The Straits Times - 24 Jun 2006
Singapore breakthough in blight-resistant rice
Researcher comes up with hardy strains by genetic manipulation and cross breeding
By Chang Ai-Lien
SCIENCE CORRESPONDENT
A SINGAPORE research breakthrough could help the world's rice growers beat a bacterial disease that plagues crops annually.
Plant researcher Yin Zhong- chao of the Temasek Life Sciences Laboratory (TLL) has taken a gene from hardy wild rice and placed it into commercial strains that have lost the ability to fight disease.
'Conferring natural resistance on the crop is the most economic and efficient way of fighting disease,' said the assistant director of molecular plant pathology at TLL.
Bacterial blight is the bane of rice farmers, reportedly reducing Asia's annual rice production by up to 60 per cent, according to the International Rice Research Institute.
In India, millions of hectares have been severely infected, it said, causing yield losses of between 6 and 60 per cent.
In an effort to stop such diseases, farmers spend billions on rice herbicides, insecticides and fungicides every year. So cultivating a disease-resistant strain could mean substantial savings apart from being good for the environment.
The TLL has patented the gene - Xa27 - which gives rice the resistance to bacterial blight.
Two large companies - a seed company and a biotechnology firm - have approached the TLL to use the gene to create better rice strains, said Mr Peter Chia, its director of strategic research.
Dr Yin achieved his breakthrough in two ways. First, he created the disease-resistant rice through genetic modification. However, unlike other plants that have been inserted with foreign genes from different species to confer traits such as disease resistance, Dr Yin's rice plants took their new gene from their own species.
In the second way, Dr Yin side-stepped the controversial genetic modification technique by creating the disease-resistant strain through traditional cross-breeding.

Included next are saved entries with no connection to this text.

-- ==== Sys2Proof/Laws/State.lean ====
section
/-!
SUPPORT. Every field and every table of the state under every update of a table.
-/
namespace Sys2Proof.Machine

variable (s : State)

/-! `updZone` -/

@[simp] theorem State.updZone_pending (z : Nat) (f : Zone → Zone) : (s.updZone z f).pending = s.pending := rfl
@[simp] theorem State.updZone_tb (z : Nat) (f : Zone → Zone) : (s.updZone z f).tb = s.tb := rfl
@[simp] theorem State.updZone_laneA (z : Nat) (f : Zone → Zone) : (s.updZone z f).laneA = s.laneA := rfl
@[simp] theorem State.updZone_laneB (z : Nat) (f : Zone → Zone) : (s.updZone z f).laneB = s.laneB := rfl
@[simp] theorem State.updZone_markNum (z : Nat) (f : Zone → Zone) : (s.updZone z f).markNum = s.markNum := rfl
@[simp] theorem State.updZone_ptsA (z : Nat) (f : Zone → Zone) : (s.updZone z f).ptsA = s.ptsA := rfl
@[simp] theorem State.updZone_ptsB (z : Nat) (f : Zone → Zone) : (s.updZone z f).ptsB = s.ptsB := rfl
@[simp] theorem State.updZone_caps (z : Nat) (f : Zone → Zone) : (s.updZone z f).caps = s.caps := rfl
@[simp] theorem State.updZone_imgA (z : Nat) (f : Zone → Zone) : (s.updZone z f).imgA = s.imgA := rfl
@[simp] theorem State.updZone_imgB (z : Nat) (f : Zone → Zone) : (s.updZone z f).imgB = s.imgB := rfl
@[simp] theorem State.updZone_imgCaps (z : Nat) (f : Zone → Zone) : (s.updZone z f).imgCaps = s.imgCaps := rfl
@[simp] theorem State.updZone_owed (z : Nat) (f : Zone → Zone) : (s.updZone z f).owed = s.owed := rfl
@[simp] theorem State.updZone_handed (z : Nat) (f : Zone → Zone) : (s.updZone z f).handed = s.handed := rfl
@[simp] theorem State.updZone_trans (z : Nat) (f : Zone → Zone) : (s.updZone z f).trans = s.trans := rfl
@[simp] theorem State.updZone_pairs (z : Nat) (f : Zone → Zone) : (s.updZone z f).pairs = s.pairs := rfl
@[simp] theorem State.updZone_cat1 (z : Nat) (f : Zone → Zone) : (s.updZone z f).cat1 = s.cat1 := rfl
@[simp] theorem State.updZone_prodOwnA (z : Nat) (f : Zone → Zone) : (s.updZone z f).prodOwnA = s.prodOwnA := rfl
@[simp] theorem State.updZone_prodOwnB (z : Nat) (f : Zone → Zone) : (s.updZone z f).prodOwnB = s.prodOwnB := rfl
@[simp] theorem State.updZone_internals (z : Nat) (f : Zone → Zone) : (s.updZone z f).internals = s.internals := rfl
@[simp] theorem State.updZone_internalsB (z : Nat) (f : Zone → Zone) : (s.updZone z f).internalsB = s.internalsB := rfl
@[simp] theorem State.updZone_chans (z : Nat) (f : Zone → Zone) : (s.updZone z f).chans = s.chans := rfl
@[simp] theorem State.updZone_grps (z : Nat) (f : Zone → Zone) : (s.updZone z f).grps = s.grps := rfl
@[simp] theorem State.updZone_capUnits (z : Nat) (f : Zone → Zone) : (s.updZone z f).capUnits = s.capUnits := rfl
@[simp] theorem State.updZone_fd (z : Nat) (f : Zone → Zone) : (s.updZone z f).fd = s.fd := rfl
@[simp] theorem State.updZone_ports (z : Nat) (f : Zone → Zone) : (s.updZone z f).ports = s.ports := rfl
@[simp] theorem State.updZone_conns (z : Nat) (f : Zone → Zone) : (s.updZone z f).conns = s.conns := rfl
@[simp] theorem State.updZone_fl (z : Nat) (f : Zone → Zone) : (s.updZone z f).fl = s.fl := rfl
@[simp] theorem State.updZone_lmWarn (z : Nat) (f : Zone → Zone) : (s.updZone z f).lmWarn = s.lmWarn := rfl
@[simp] theorem State.updZone_lmWarnB (z : Nat) (f : Zone → Zone) : (s.updZone z f).lmWarnB = s.lmWarnB := rfl
@[simp] theorem State.updZone_gts (z : Nat) (f : Zone → Zone) : (s.updZone z f).gts = s.gts := rfl
@[simp] theorem State.updZone_stg (z : Nat) (f : Zone → Zone) : (s.updZone z f).stg = s.stg := rfl
@[simp] theorem State.updZone_crcs (z : Nat) (f : Zone → Zone) : (s.updZone z f).crcs = s.crcs := rfl
@[simp] theorem State.updZone_hi (z : Nat) (f : Zone → Zone) : (s.updZone z f).hi = s.hi := rfl
@[simp] theorem State.updZone_rings (z : Nat) (f : Zone → Zone) : (s.updZone z f).rings = s.rings := rfl
@[simp] theorem State.updZone_evRings (z : Nat) (f : Zone → Zone) : (s.updZone z f).evRings = s.evRings := rfl
@[simp] theorem State.updZone_evqA (z : Nat) (f : Zone → Zone) : (s.updZone z f).evqA = s.evqA := rfl
@[simp] theorem State.updZone_evqB (z : Nat) (f : Zone → Zone) : (s.updZone z f).evqB = s.evqB := rfl
@[simp] theorem State.updZone_otp (z : Nat) (f : Zone → Zone) : (s.updZone z f).otp = s.otp := rfl
@[simp] theorem State.updZone_pm (z : Nat) (f : Zone → Zone) : (s.updZone z f).pm = s.pm := rfl
@[simp] theorem State.updZone_bist (z : Nat) (f : Zone → Zone) : (s.updZone z f).bist = s.bist := rfl
@[simp] theorem State.updZone_db (z : Nat) (f : Zone → Zone) : (s.updZone z f).db = s.db := rfl
@[simp] theorem State.updZone_tiles (z : Nat) (f : Zone → Zone) : (s.updZone z f).tiles = s.tiles := rfl
@[simp] theorem State.updZone_gc (z : Nat) (f : Zone → Zone) : (s.updZone z f).gc = s.gc := rfl
@[simp] theorem State.updZone_adm (z : Nat) (f : Zone → Zone) : (s.updZone z f).adm = s.adm := rfl
@[simp] theorem State.updZone_mig (z : Nat) (f : Zone → Zone) : (s.updZone z f).mig = s.mig := rfl
@[simp] theorem State.updZone_buf (z : Nat) (f : Zone → Zone) : (s.updZone z f).buf = s.buf := rfl
@[simp] theorem State.updZone_op (z : Nat) (f : Zone → Zone) : (s.updZone z f).op = s.op := rfl
@[simp] theorem State.updZone_waiting (z : Nat) (f : Zone → Zone) : (s.updZone z f).waiting = s.waiting := rfl
@[simp] theorem State.updZone_boot (z : Nat) (f : Zone → Zone) : (s.updZone z f).boot = s.boot := rfl
@[simp] theorem State.updZone_bootSets (z : Nat) (f : Zone → Zone) : (s.updZone z f).bootSets = s.bootSets := rfl
@[simp] theorem State.updZone_snap (z : Nat) (f : Zone → Zone) : (s.updZone z f).snap = s.snap := rfl
@[simp] theorem State.updZone_diagBuf (z : Nat) (f : Zone → Zone) : (s.updZone z f).diagBuf = s.diagBuf := rfl
@[simp] theorem State.updZone_readData (z : Nat) (f : Zone → Zone) : (s.updZone z f).readData = s.readData := rfl
@[simp] theorem State.updZone_freeCtr (z : Nat) (f : Zone → Zone) : (s.updZone z f).freeCtr = s.freeCtr := rfl
@[simp] theorem State.updZone_pair (z : Nat) (f : Zone → Zone) (i : Nat) : (s.updZone z f).pair i = s.pair i := rfl
@[simp] theorem State.updZone_chan (z : Nat) (f : Zone → Zone) (i : Nat) : (s.updZone z f).chan i = s.chan i := rfl
@[simp] theorem State.updZone_grp (z : Nat) (f : Zone → Zone) (i : Nat) : (s.updZone z f).grp i = s.grp i := rfl
@[simp] theorem State.updZone_capUnit (z : Nat) (f : Zone → Zone) (i : Nat) : (s.updZone z f).capUnit i = s.capUnit i := rfl
@[simp] theorem State.updZone_port (z : Nat) (f : Zone → Zone) (i : Nat) : (s.updZone z f).port i = s.port i := rfl
@[simp] theorem State.updZone_conn (z : Nat) (f : Zone → Zone) (i : Nat) : (s.updZone z f).conn i = s.conn i := rfl
@[simp] theorem State.updZone_gt (z : Nat) (f : Zone → Zone) (i : Nat) : (s.updZone z f).gt i = s.gt i := rfl
@[simp] theorem State.updZone_crc (z : Nat) (f : Zone → Zone) (i : Nat) : (s.updZone z f).crc i = s.crc i := rfl
@[simp] theorem State.updZone_ring (z : Nat) (f : Zone → Zone) (i : Nat) : (s.updZone z f).ring i = s.ring i := rfl
@[simp] theorem State.updZone_evRing (z : Nat) (f : Zone → Zone) (i : Nat) : (s.updZone z f).evRing i = s.evRing i := rfl
@[simp] theorem State.updZone_otpWord (z : Nat) (f : Zone → Zone) (i : Nat) : (s.updZone z f).otpWord i = s.otpWord i := rfl
@[simp] theorem State.updZone_tileAt (z : Nat) (f : Zone → Zone) (i : Nat) : (s.updZone z f).tileAt i = s.tileAt i := rfl
@[simp] theorem State.updZone_frec (z : Nat) (f : Zone → Zone) (i : Nat) : (s.updZone z f).frec i = s.frec i := rfl
@[simp] theorem State.updZone_zone_self (z : Nat) (f : Zone → Zone) : (s.updZone z f).zone z = f (s.zone z) := tabGet_tabUpd_self
theorem State.updZone_zone (z : Nat) (f : Zone → Zone) (i : Nat) : (s.updZone z f).zone i = if i = z then f (s.zone z) else s.zone i := tabGet_tabUpd
theorem State.updZone_zone_ne (z : Nat) (f : Zone → Zone) (i : Nat) (h : i ≠ z) : (s.updZone z f).zone i = s.zone i := tabGet_tabUpd_ne h

/-! `Pair.both`: what steward A does, beside steward B's own table -/

@[simp] theorem Pair.both_role (f : Pair → Pair) (q : Pair) : (Pair.both f q).role = (f q).role := rfl
@[simp] theorem Pair.both_before (f : Pair → Pair) (q : Pair) : (Pair.both f q).before = (f q).before := rfl
@[simp] theorem Pair.both_stopA (f : Pair → Pair) (q : Pair) : (Pair.both f q).stopA = (f q).stopA := rfl
@[simp] theorem Pair.both_stopB (f : Pair → Pair) (q : Pair) : (Pair.both f q).stopB = (f q).stopB := rfl
@[simp] theorem Pair.both_haltBit (f : Pair → Pair) (q : Pair) : (Pair.both f q).haltBit = (f q).haltBit := rfl
@[simp] theorem Pair.both_stepStop (f : Pair → Pair) (q : Pair) : (Pair.both f q).stepStop = (f q).stepStop := rfl
@[simp] theorem Pair.both_codeA (f : Pair → Pair) (q : Pair) : (Pair.both f q).codeA = (f q).codeA := rfl
@[simp] theorem Pair.both_codeB (f : Pair → Pair) (q : Pair) : (Pair.both f q).codeB = (f q).codeB := rfl
@[simp] theorem Pair.both_shift (f : Pair → Pair) (q : Pair) : (Pair.both f q).shift = (f q).shift := rfl
@[simp] theorem Pair.both_nextPass (f : Pair → Pair) (q : Pair) : (Pair.both f q).nextPass = (f q).nextPass := rfl
@[simp] theorem Pair.both_lastPass (f : Pair → Pair) (q : Pair) : (Pair.both f q).lastPass = (f q).lastPass := rfl
@[simp] theorem Pair.both_sigA (f : Pair → Pair) (q : Pair) : (Pair.both f q).sigA = (f q).sigA := rfl
@[simp] theorem Pair.both_sigB (f : Pair → Pair) (q : Pair) : (Pair.both f q).sigB = (f q).sigB := rfl
@[simp] theorem Pair.both_lastTime (f : Pair → Pair) (q : Pair) : (Pair.both f q).lastTime = (f q).lastTime := rfl
@[simp] theorem Pair.both_maxTime (f : Pair → Pair) (q : Pair) : (Pair.both f q).maxTime = (f q).maxTime := rfl
@[simp] theorem Pair.both_bound (f : Pair → Pair) (q : Pair) : (Pair.both f q).bound = (f q).bound := rfl
@[simp] theorem Pair.both_poisonCnt (f : Pair → Pair) (q : Pair) : (Pair.both f q).poisonCnt = (f q).poisonCnt := rfl
@[simp] theorem Pair.both_fillMax (f : Pair → Pair) (q : Pair) : (Pair.both f q).fillMax = (f q).fillMax := rfl
@[simp] theorem Pair.both_injOk (f : Pair → Pair) (q : Pair) : (Pair.both f q).injOk = (f q).injOk := rfl
@[simp] theorem Pair.both_injPos (f : Pair → Pair) (q : Pair) : (Pair.both f q).injPos = (f q).injPos := rfl
@[simp] theorem Pair.both_injPol (f : Pair → Pair) (q : Pair) : (Pair.both f q).injPol = (f q).injPol := rfl
@[simp] theorem Pair.both_injDue (f : Pair → Pair) (q : Pair) : (Pair.both f q).injDue = (f q).injDue := rfl
@[simp] theorem Pair.both_injPosB (f : Pair → Pair) (q : Pair) : (Pair.both f q).injPosB = (f q).injPosB := rfl
@[simp] theorem Pair.both_injPolB (f : Pair → Pair) (q : Pair) : (Pair.both f q).injPolB = (f q).injPolB := rfl
@[simp] theorem Pair.both_injDueB (f : Pair → Pair) (q : Pair) : (Pair.both f q).injDueB = (f q).injDueB := rfl
@[simp] theorem Pair.both_trig (f : Pair → Pair) (q : Pair) : (Pair.both f q).trig = (f q).trig := rfl
@[simp] theorem Pair.both_timerLost (f : Pair → Pair) (q : Pair) : (Pair.both f q).timerLost = (f q).timerLost := rfl
@[simp] theorem Pair.both_timerLate (f : Pair → Pair) (q : Pair) : (Pair.both f q).timerLate = (f q).timerLate := rfl
@[simp] theorem Pair.both_run (f : Pair → Pair) (q : Pair) : (Pair.both f q).run = (f q).run := rfl
@[simp] theorem Pair.both_liveA (f : Pair → Pair) (q : Pair) : (Pair.both f q).liveA = (f q).liveA := rfl
@[simp] theorem Pair.both_liveB (f : Pair → Pair) (q : Pair) : (Pair.both f q).liveB = (f q).liveB := rfl
@[simp] theorem Pair.both_liveCaps (f : Pair → Pair) (q : Pair) : (Pair.both f q).liveCaps = (f q).liveCaps := rfl
@[simp] theorem Pair.both_last (f : Pair → Pair) (q : Pair) : (Pair.both f q).last = (f q).last := rfl
@[simp] theorem Pair.both_rowsA (f : Pair → Pair) (q : Pair) : (Pair.both f q).rowsA = (f q).rowsA := rfl
@[simp] theorem Pair.both_rowsB (f : Pair → Pair) (q : Pair) : (Pair.both f q).rowsB = (f q).rowsB := rfl
@[simp] theorem Pair.both_noSpare (f : Pair → Pair) (q : Pair) : (Pair.both f q).noSpare = (f q).noSpare := rfl
@[simp] theorem Pair.both_passedAt (f : Pair → Pair) (q : Pair) : (Pair.both f q).passedAt = (f q).passedAt := rfl
@[simp] theorem Pair.both_roleB (f : Pair → Pair) (q : Pair) :
    (Pair.both f q).roleB = (f { q with role := q.roleB, shift := q.shiftB }).role := rfl
@[simp] theorem Pair.both_shiftB (f : Pair → Pair) (q : Pair) :
    (Pair.both f q).shiftB = (f { q with role := q.roleB, shift := q.shiftB }).shift := rfl
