theorem State.writeReg_keeps (src off be : Nat) (v copyB : Word) : Keeps s (s.writeReg src off be v copyB) := by
  have hjudged : (if isWl off then s.judgeWl off else s).kept = s.kept := by
    split
    · exact s.judgeWl_kept off
    · rfl
  have hwrej : ∀ c, Keeps s ((if isWl off then s.judgeWl off else s).wrej c src off) :=
    fun c => .of_kept ((State.wrej_kept _ c src off).trans hjudged)
  unfold State.writeReg
  dsimp only
  refine .ite (fun _ => .refl s) fun _ => .ite (fun _ => .of_kept (s.wrej_kept 2 src off)) fun _ => .ite (fun _ => .refl s) fun _ =>
    .ite (fun _ => .ite (fun _ => s.applyWrite_keeps src off v copyB) fun _ => .of_kept (s.wrej_kept 1 src off)) fun _ =>
    .ite (fun _ => hwrej 1) fun _ => .ite (fun _ => hwrej 4) fun _ => ?_
  exact Keeps.trans (.of_kept hjudged) (State.applyWrite_keeps _ src off v copyB)
end

/-! ### Every command -/

/-- A command answers a next state; the queue stays, and settings within their ranges stay within them. -/
def Answers (s : State) (r : Host.Outcome State Fault Refusal) : Prop := ∃ t, r = .next t ∧ Keeps s t

theorem Answers.ok {s t : State} (h : Keeps s t) : Answers s (ok t) := ⟨t, rfl, h⟩

theorem Answers.of_keptOf {s : State} {r : Host.Outcome State Fault Refusal} (h : keptOf r = some s.kept) : Answers s r := by
  cases r with
  | next t => exact ⟨t, rfl, .of_kept (Option.some.inj h)⟩
  | fault x => exact nomatch h
  | refused x => exact nomatch h

theorem Answers.of_kept {s t : State} {r : Host.Outcome State Fault Refusal} (h : Answers t r) (k : t.kept = s.kept) : Answers s r := by
  obtain ⟨u, hu, hkeeps⟩ := h
  exact ⟨u, hu, Keeps.trans (.of_kept k) hkeeps⟩

theorem Answers.ite {s : State} {c : Prop} [Decidable c] {r q : Host.Outcome State Fault Refusal} (h : c → Answers s r)
    (k : ¬ c → Answers s q) : Answers s (if c then r else q) := by
  split
  · exact h ‹_›
  · exact k ‹_›

theorem answers_command {s : State} {o : Origin} {c : Instr} {effect : State → Host.Outcome State Fault Refusal}
    (h : ∀ t, Answers t (effect t)) : Answers s (s.command o c effect) :=
  .ite (fun _ => (h _).of_kept (s.begun_kept o)) fun _ => .ok (.refl s)

section
variable (s : State)

/-! The bits of a word -/

theorem bits_testBit (v : Word) (hi lo i : Nat) : (bits v hi lo).testBit i = (decide (i < hi + 1 - lo) && v.getLsbD (lo + i)) := by
  rw [bits, Nat.testBit_mod_two_pow, Nat.testBit_shiftRight, BitVec.getLsbD]

theorem getLsbD_setBit (v : Word) {i : Nat} (x : Bool) (hi : i < 32) (j : Nat) :
    (setBit v i x).getLsbD j = if j = i then x else v.getLsbD j := by
  by_cases hj : j < 32
  · have hone : (BitVec.ofNat 32 (1 <<< i)).getLsbD j = decide (j = i) := by
      rw [BitVec.getLsbD_ofNat, Nat.one_shiftLeft, Nat.testBit_two_pow, decide_eq_true hj, Bool.true_and]
      exact decide_eq_decide.mpr eq_comm
    revert hone
    unfold setBit
    generalize BitVec.ofNat 32 (1 <<< i) = m
    intro hone
    rw [apply_ite (BitVec.getLsbD · j), BitVec.getLsbD_or, BitVec.getLsbD_and, BitVec.getLsbD_not, hone, decide_eq_true hj]
    by_cases h : j = i <;> cases x <;> simp [h]
  · have hne : j ≠ i := by omega
    simp [BitVec.getLsbD_of_ge _ _ (Nat.le_of_not_lt hj), hne]
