-- ==== Sys2Proof/Machine/Flags.lean ====
section
/-! DEFINITION. STATUS: its code numbers, its word as a host reads it (spec/10_state.md R32, spec/60_exceptions.md R180), and
every way a rule changes its flags. -/

namespace Sys2Proof.Machine

/-- The number of a fault code (R180). -/
def FCode.code : FCode → BitVec 4
  | .ok => 0#4
  | .illegal => 1#4
  | .overflow => 2#4
  | .shortInput => 3#4
  | .decode => 4#4
  | .noSentinel => 5#4
  | .shortWindow => 6#4
  | .mirror0 => 7#4
  | .mirror => 8#4
  | .checksum => 9#4
  | .sequence => 10#4

/-- STATUS as one word (R32): reserved bits 31:12 read 0. -/
def Status.word (t : Status) : Word :=
  0#20 ++ t.fcode.code ++ BitVec.ofBool t.rvalid ++ BitVec.ofBool t.symv ++ BitVec.ofBool t.loc ++ BitVec.ofBool t.berr ++
    BitVec.ofBool t.ovr ++ BitVec.ofBool t.err ++ BitVec.ofBool t.done ++ BitVec.ofBool t.busy

/-- The bits of STATUS that read any value while BUSY = 1: ERR, LOC, SYMV, RVALID and FCODE (R65). -/
def Status.freeMask : Word := 0x00000FE4#32

/-- STATUS as a host reads it while BUSY = 1, with `free` in the bits the spec leaves open (R65). -/
def Status.busyWord (t : Status) (free : Word) : Word := (t.word &&& ~~~Status.freeMask) ||| (free &&& Status.freeMask)

/-- CTRL as one word (R33, R55). -/
def ctrlWord (ie : Bool) : Word := 0#31 ++ BitVec.ofBool ie

/-- `irq = STATUS.DONE AND CTRL.IE`, a level (R34, R186). -/
def State.irq (s : State) : Bool := s.status.done && s.ie

/-- `STATUS.LOC <- 0; STATUS.SYMV <- 0; STATUS.RVALID <- 0`: BBUF, OFFSET or SYM is about to change (R32). -/
def State.clearLocated (s : State) : State :=
  { s with status := { s.status with loc := false, symv := false, rvalid := false } }

/-- `STATUS.LOC <- 1` (R141). -/
def State.setLoc (s : State) : State := { s with status := { s.status with loc := true } }

/-- `STATUS.SYMV <- 1; STATUS.RVALID <- 0` (R145). -/
def State.setSymv (s : State) : State := { s with status := { s.status with symv := true, rvalid := false } }

/-- `STATUS.RVALID <- v` (R160). -/
def State.setRvalid (s : State) (v : Bool) : State := { s with status := { s.status with rvalid := v } }

/-- `STATUS.ERR <- 0; STATUS.OVR <- 0; STATUS.BERR <- 0` (R102). -/
def State.clearSticky (s : State) : State :=
  { s with status := { s.status with err := false, ovr := false, berr := false } }

/-- `STATUS.OVR <- 1` (R62). -/
def State.setOvr (s : State) : State := { s with status := { s.status with ovr := true } }

/-- `STATUS.BERR <- 1` (R63). -/
def State.setBerr (s : State) : State := { s with status := { s.status with berr := true } }

/-- `STATUS.DONE <- 0` (R54). -/
def State.clearDone (s : State) : State := { s with status := { s.status with done := false } }

end Sys2Proof.Machine
end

Mr Chia said: 'We used the rice gene as a bar code to select which plant has this gene, and bred them with popular rice varieties to create an enhanced commercial strain.'
But rather than pure trial and error, molecular biology allowed them to cut short the process, as researchers simply had to test the new plants to see which had the desired trait.
Dr Yin told The Straits Times that he spent more than two years cross-breeding rice plants over 10 generations before he created the resistant strain.
'The good thing about Singapore is that the weather is ideal for rice, and I can produce five to six generations here, whereas I could get only one or two in certain parts of China,' he said.
His research is part of international efforts to produce better strains of the staple. The research was helped by the mapping of the rice genome - the plant's genetic code - three years ago.
In learning how the plant recognised specific genes in the disease it fought, Dr Yin's team and researchers from Kansas State University in the United States also uncovered a special relationship between a pathogen and its host.
Explaining how blight entered the rice plant, Dr Yin said it used a syringe mechanism to deliver bacteria proteins into the plant cell - a make-or-break time for successful infection.
Plants that possessed the critical Xa27 gene could recognise the invader and imprison it within its fibres so that it perished.
While it is yet unproven, a similar mechanism could be in place in animals and people, he said, which could help scientists better understand the mechanisms that cause disease.
Because of its value in creating a stepping stone for other scientists, Dr Yin's research was published in yesterday's edition of the international scientific journal Nature.